I would be being unfair if I didn’t acknowledge that many of this book’s faults are due to its genesis. This book was originally published as a series of pamphlets for the Blue Book series, which were inexpensive paperbacks for worker education. This origin largely explains why this book contains such a huge chronological leap, from Aristotle all the way to Francis Bacon, and also why Durant continually emphasizes the practical over the theoretical, the biographical over the intellectual.

Less excusable, perhaps, was Durant’s choice to write a chapter on Voltaire, who wasn’t even a philosopher, and Herbert Spencer, who was obsolecent even back when this book was written. Much better would have been a chapter on John Locke, who formulated many of the ideas later endorsed by Voltaire, and John Stuart Mill, a contemporary of Herbert Spencer who has had a much more lasting effect on the subsequent history of philosophy.
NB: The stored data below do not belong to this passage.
-- ==== Sys2Proof/Word.lean ====
section
/-! DEFINITION. The words of the block: 32-bit registers, bytes, the 32 B payload word of a packet (R51). -/
namespace Sys2Proof

/-- A register (R9) and every other 32-bit quantity. -/
abbrev Word := BitVec 32
/-- A byte of a tray, a packet or the canvas. -/
abbrev Byte := BitVec 8
/-- A payload word of 32 B (R51); byte `j` is bits `[8j+7:8j]` (little-endian, 00_scope.md). -/
abbrev DataWord := BitVec 256

end Sys2Proof
end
While I’m at it, I think a chapter on Descartes would have been much better than a chapter on Francis Bacon (who is a fairly minor figure in the history of philosophy), for Descartes was also a pioneer of science, as well as a great mathematician, not to mention the father of modern philosophy.

For these reason, I would much more highly recommend Russell’s History of Western Philosophy over this book, as Russell, being himself a philosopher, at least does his best to reconstruct the reasons for other philosophers’ views, even if Russell sometimes falls short in this task. (I also want to note, in passing, that Durant considers Russell’s early work in logic and mathematics to be pure hogwash, whereas most philosophers today consider that to be Russell’s most enduring work.)

The only place that Durant surpasses Russell is in his chapter on Kant, which I think is a truly excellent piece of work, and a good place to start for any students seeking to understand that obscure German metaphysician. Other than this brief flash of sunlight, the rest of this book is nothing but passing storm clouds, rumbling ominously, constantly threatening to rain, and yet passing overhead with nary a drop, leaving us as parched as they found us.